A Mitsubishi Group task force began compiling a new business rehabilitation plan Saturday for ailing Mitsubishi Motors Corp., following a surprising pullout decision by DaimlerChrysler AG.

The task force will focus on similar points that the Mitsubishi Group had worked out with the German-American auto giant -- consolidation of manufacturing bases, drastic workforce cuts, developing new models and capital injections -- but will have to make the plan much smaller in size, sources said.

Without a fresh fund of 400 billion yen that the group had expected to come from DaimlerChrysler, it is possible the rehabilitation plan can only be half-finished, they said.

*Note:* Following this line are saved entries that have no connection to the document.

/-- BRIGADE_RESEND: 200 ms without STATUS, so every piece not held is sent again (R404 step 5). -/
def execBrigadeResend (ch : Ch) (peer : Peer) (s : State) : Out :=
  onChan s ch (fun c =>
    (c.upd.sends.filter (fun x => x.peer == peer)).foldl (fun (c : Chan) (x : Send) =>
      let x1 : Send := { x with sent := [] }
      ({ c with tb := c.tb.reach (x.since + 200000000), upd := { c.upd with sends := c.upd.sends.map (fun (y : Send) => if y.peer = peer && y.imgid = x.imgid then x1 else y) } }).sendPieces x1) c)

/-- BRIGADE_GIVE_UP: 30 s without STATUS end the transfer with a record (R404 step 5). -/
def execBrigadeGiveUp (ch : Ch) (peer : Peer) (s : State) : Out :=
  onChan s ch (fun c =>
    (c.upd.sends.filter (fun x => x.peer == peer)).foldl (fun (c : Chan) (x : Send) =>
      ({ c with
        tb := c.tb.reach (x.since + 30000000000)
        upd := { c.upd with sends := c.upd.sends.filter (fun (y : Send) => !(y.peer == peer && y.imgid == x.imgid)) } }).log 0x10
        (leB 1 0 ++ leB 1 0 ++ leB 2 0 ++ leB 4 x.imgid.toNat ++ leB 4 x.next)) c)

/-- BLOCK_FORWARD_RECEIVE: a block shared on class 4 is checked and programmed (R405). -/
def execBlockForwardReceive (rx tx : Ch) (ok : Bool) (s : State) : Out :=
  .next (s.recv rx tx ok XBody.isBlock (fun b s =>
    match b with
    | .block img num d => s.upd rx (fun c =>
        match (List.range 12).find? (fun n => ((c.upd.slot n).man.map manImgid) == some img && (c.upd.slot n).st == .partial_) with
        | none => c
        | some n => if blockOk num img d then c.storeBlock n num d else c.discardBlock)
    | _ => s))

/-- A program image keeps the rules of R139 under the configured split mask and those of R228 under the stored schedules; a translated program has no sections of its own. -/
def Chan.programOk (c : Chan) (slot : Nat) : Bool :=
  let man := ((c.upd.slot slot).man).getD factoryManifest
  let p := readProgram man.sha (c.upd.slot slot).content
  man.kind ≠ 2 || (p.rulesOk (c.cfgN 0x2001 1) 0x300000 0x100000 && c.subsOk p)

/-- A failed or passed verification of a slot (R406, R419): SEC_FLAG shows the check that failed; in M3 firmware becomes TRIAL and a
program STORED, its confirmation cleared in a SNAPSHOT record (log entry 106). -/
def Chan.verifySlot (c : Chan) (slot floor : Nat) : Chan :=
  let x := c.upd.slot slot
  let code := c.verifyCode x floor
  let u := { c.upd with verify := c.upd.verify.filter (· ≠ slot) }
  let sig := code = 1 && (x.man.map (fun m => c.sigOk m)) == some false
  let low := code = 1 && !sig && (x.man.map (fun m => decide (m.secver < floor))) == some true
  if code ≠ 0 then
    { c with upd := { u.updSlot slot (fun x => { x with st := .failed }) with
      xState := 4
      stats := modAt satInc 4 u.stats
      flag := (((u.flag.raiseIf sig 0).raiseIf low 3).raiseIf (code = 2) 2).raiseIf (code = 3) 1 } }
  else
    let u := { u.updSlot slot (fun x => { x with st := .verified }) with xState := 2 }
    if c.sys.mode = .m3 then
      if slot ≤ 1 then { c with upd := { u.updSlot slot (fun x => { x with st := .trial, trials := 0 }) with recovered := true } }
      else if slot ≤ 3 && c.programOk slot then
        let c := { c with upd := u }
        let es := c.freshEntries (storedEntry c.upd.otherSlot :: clearConfirm)
        let c := { c with upd := u.swapProg }
        { c with dict := { c.dict.append ⟨4, 0, es, 0, true, []⟩ with live := liveApply c.dict.live es } }
      else { c with upd := u }
    else { c with upd := u }
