/-- Modes in which MCLK runs and the chain filters (Table 13-9). -/
def sdMode : Mode → Bool
  | .m5 | .m7 | .m8 | .m9 | .m10 | .m11 => true
  | _ => false

/-- The chain runs: by mode, and in M2 from a start decision for M5, M7 or M8 (Table 13-9). -/
def Chan.sdRuns (c : Chan) : Bool :=
  c.up && (sdMode c.sys.mode || (c.sys.mode == .m2 && (match c.sys.decided with
    | some p => p.mode == .m5 || p.mode == .m7 || p.mode == .m8
    | none => false)))

/-- States in which a channel may hold the clock role (R350). -/
def clkState : CState → Bool
  | .testing | .ready | .voting | .maint | .safe | .locked => true
  | _ => false

/-- The clock channel by R350, as channel `ch` sees it: the first eligible one from the preferred channel, in the order A, B, C, A, neither
passed over nor recorded OUT at this boundary or before (R353). -/
def State.clockCh (s : State) (ch pref : Ch) (passed : List Ch) : Option Ch :=
  [pref, chNext pref, chPrev pref].find? (fun c => clkState (s.view c) && (s.chan ch).vote.out.get c = 0 && !passed.contains c)

/-! Decimator (R355, R356) -/

/-- R = 16 × 2^RCODE. -/
def SdCfg.ratio (g : SdCfg) : Nat := 16 * 2 ^ g.rcode

/-- Growth B in bits (Table 13-2): order × log2 R. -/
def SdCfg.growth (g : SdCfg) : Nat := g.order * (4 + g.rcode)

/-- v / 2^n rounded to the nearest integer, ties to the even one (R356). -/
def roundEven (v : Int) (n : Nat) : Int :=
  let q := v / (2 ^ n : Int)
  let r := v % (2 ^ n : Int)
  if 2 * r < 2 ^ n then q else if 2 ^ n < 2 * r then q + 1 else if q % 2 = 0 then q else q + 1

/-- Saturation to 24 bits, with the mark that it happened. -/
def sat24 (v : Int) : Int × Bool :=
  if v > 8388607 then (8388607, true) else if v < -8388608 then (-8388608, true) else (v, false)

/-- The decimated value scaled to 24 bits (R356). -/
def SdCfg.scale (g : SdCfg) (v : Int) : Int × Bool :=
  sat24 (if g.growth ≤ 23 then v * 2 ^ (23 - g.growth) else roundEven v (g.growth - 23))

/-- Integrators after one bit: each adds the one before it as already updated (R355). -/
def integrate (x : BitVec 42) : Nat → List (BitVec 42) → List (BitVec 42)
  | 0, l => l
  | _, [] => []
  | n + 1, a :: r => (a + x) :: integrate (a + x) n r

/-- Combs: the value after `n` of them, and their new contents. -/
def combRun (v : BitVec 42) : Nat → List (BitVec 42) → BitVec 42 × List (BitVec 42)
  | 0, l => (v, l)
  | _, [] => (v, [])
  | n + 1, a :: r =>
    let t := combRun (v - a) n r
    (t.1, v :: t.2)

/-- One captured bit of an enabled input (R355, R356, R359 STUCK). -/
def SdIn.take (x : SdIn) (d : Bool) : SdIn :=
  let g := x.cfg
  let run := if x.runLen ≠ 0 && x.runBit == d then x.runLen + 1 else 1
  let ended := x.runLen ≠ 0 && x.runBit != d && decide (4096 ≤ x.runLen)
  let u : BitVec 42 := if d != g.inv then 1#42 else BitVec.allOnes 42
  let i := integrate u g.order x.integ
  let b := x.b + 1
  let y := { x with integ := i, b := b, runLen := run, runBit := d, stuckSeen := x.stuckSeen || ended }
  if b % g.ratio ≠ 0 then y
  else
    let v := combRun (atD 0#42 (g.order - 1) i) g.order x.comb
    let s := g.scale v.1.toInt
    { y with comb := v.2, ys := s.1 :: x.ys, n := b / g.ratio, ov := x.ov + (if s.2 then 1 else 0) }

/-- A sync clears integrators, combs, resampler history and the bit count (R361). -/
def SdIn.sync (x : SdIn) : SdIn :=
  { x with integ := List.replicate 5 0#42, comb := List.replicate 5 0#42, b := 0, ys := [], n := 0 }

/-! Resampler (R357 to R360) -/

/-- The decimated sample number `n`, 0 where there is none. -/
def SdIn.y (x : SdIn) (n : Int) : Int := if n < 1 || (x.n : Int) < n then 0 else atD 0 ((x.n : Int) - n).toNat x.ys

/-- Output sample `j` of the tick with opening index `f` and length `len`: value, saturation, and whether it used an unsettled sample. -/
def SdIn.outSample (x : SdIn) (f len j : Nat) : Int × Bool × Bool :=
  let g := x.cfg
  let q := g.nsamp * g.ratio
  let num := f * g.nsamp + j * len
  let n := num / q
  let phi := 64 * (num % q) / q
  let acc := (List.range 16).foldl (fun (a : Int) m => a + Config.resample g.prof (64 * m + phi) * x.y ((n : Int) - m)) 0
  let s := sat24 (roundEven acc 17)
  (s.1, s.2, decide (n < g.order + 15))

/-- Status word (Table 13-5). -/
def sdStatus (len ov : Nat) (synced frameErr noclk stuck settling : Bool) : Word :=
  BitVec.ofNat 32 (min len 65535 * 65536 + min ov 255 * 256 + synced.toNat * 16 + frameErr.toNat * 8 + noclk.toNat * 4 +
    stuck.toNat * 2 + settling.toNat)
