/-- WINDOW_FETCH (R232, R233): a joined node fills its window buffer; an originating bellringer writes the window into its frame.
A fetch that falls behind the passing octets, `late` of which were written, leaves the rest zeros and the WCRC inverted. -/
def execWindowFetch (r : Ring) (binding : Nat) (late : Option Nat) (s : State) : Out :=
  let ch := ringOwner r
  let m := (s.chan ch).mill
  match m.binds[binding]? with
  | none => .next s
  | some b => match m.win b.win with
    | none => .next s
    | some w =>
      guardC (m.nstate == .joined || m.nstate == .originating) s
        (let x := s.fetchOwn ch b w.len
         let p := match late with | some n => x.2.map (lateFill n w.len) | none => x.2
         x.1.upd ch (fun c =>
          let m := if late.isSome then c.mill.hit 15 else c.mill
          if m.nstate = .originating then
            ({ c with mill := m }).emit (.window r (m.ownWin w.num w.len (m.origCycle.getD 0#32) late.isSome p))
          else
            let v : WinBuf := ⟨w.num, p.isNone, p.getD [], late.isSome⟩
            { c with mill := { m with bufs := m.bufs.filter (fun (z : WinBuf) => z.win != w.num) ++ [v] } }))

/-! Frames (R224, R229 to R231, R234, R236 to R241) -/

/-- Valid under R224. -/
def frameOk (f : MFrame) : Bool := f.hcrcOk && f.rcrcOk && f.bodyOk && !f.txErr

/-- Link delay at the port a frame arrived by. -/
def MillBlk.inDelay (m : MillBlk) (f : MFrame) : Nat := match f.inPort with | .p0 => m.delay0 | .p1 => m.delay1

/-- The port a frame leaves by (R216, R242): the other one, or, looping, the one it came in by. -/
def MillBlk.outPort (m : MillBlk) (p : RPort) : RPort :=
  if m.loop ≠ 0 then p else match p with | .p0 => .p1 | .p1 => .p0

/-- Header octets 0 to 23 (Table 8-3). -/
def frameHead (len : Nat) (cycle sched : Word) (bell rank tstamp : Nat) : List Byte :=
  leB 1 0x4D ++ leB 1 1 ++ leB 2 len ++ leB 4 cycle.toNat ++ leB 4 sched.toNat ++ leB 1 bell ++ leB 1 rank ++ leB 2 0 ++ leB 8 tstamp

/-- Header octets 28 to 33 (Table 8-3). -/
def frameRun (delay hops : Nat) (line : Bool) : List Byte := leB 4 delay ++ leB 1 hops ++ leB 1 line.toNat

/-- The trailer (R221). -/
def frameTail (cycle : Word) (len : Nat) : List Byte := leB 4 cycle.toNat ++ leB 2 len ++ leB 2 0x5AA5

/-- A frame as it is sent on with the run octets and RCRC given. -/
def sentOn (f : MFrame) (run : List Byte) (rcrc : Option (BitVec 16)) (wins : List MWin) : FrameOut :=
  let head := frameHead f.len f.cycle f.sched f.bell f.rank f.tstamp
  ⟨head, if f.hcrcOk then some (crc32 head) else none, run, rcrc, wins, if f.bodyOk then some (frameTail f.cycle f.len) else none, f.txErr⟩

/-- Forward a frame with its windows (R229, R241, R242): DELAY, HOPS and RCRC updated when the shepherd enables octets 28 to 35. A port that
is not usable sends nothing (R219). -/
def Chan.forward (c : Chan) (r : Ring) (f : MFrame) (wins : List MWin) : Chan :=
  let m := c.mill
  let out := m.outPort f.inPort
  if 130 ≤ f.hops then { c with mill := m.hit 14 }
  else if !m.upAt out then c
  else if m.shepValid then
    let run := frameRun (f.delay + m.inDelay f + f.res) (f.hops + 1) (f.line || decide (m.loop ≠ 0))
    c.emit (.frame r out (sentOn f run (some (crc16 run)) wins))
  else
    let run := frameRun f.delay f.hops f.line
    c.emit (.frame r out (sentOn f run (if f.rcrcOk then some (crc16 run) else none) wins))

Consolidating manufacturing bases, for example, will create redundant jobs, and eliminating these will cost a considerable amount.

If Mitsubishi Motors seeks a new sponsor in place of DaimlerChrysler, the rehabilitation plan could be radically changed according to the sponsor, they said.

DaimlerChrysler said Thursday in Germany it will not participate in a capital increase planned by Mitsubishi Motors and will cease further financial support for the Japanese automaker, throwing its revival plan into disarray.

DaimlerChrysler, the biggest shareholder of Mitsubishi Motors with a 37 percent stake, had reportedly been finalizing an accord on a 700 billion yen bailout package.

Following the pullout decision, the Mitsubishi Group of companies Friday pledged to do their utmost to support the automaker.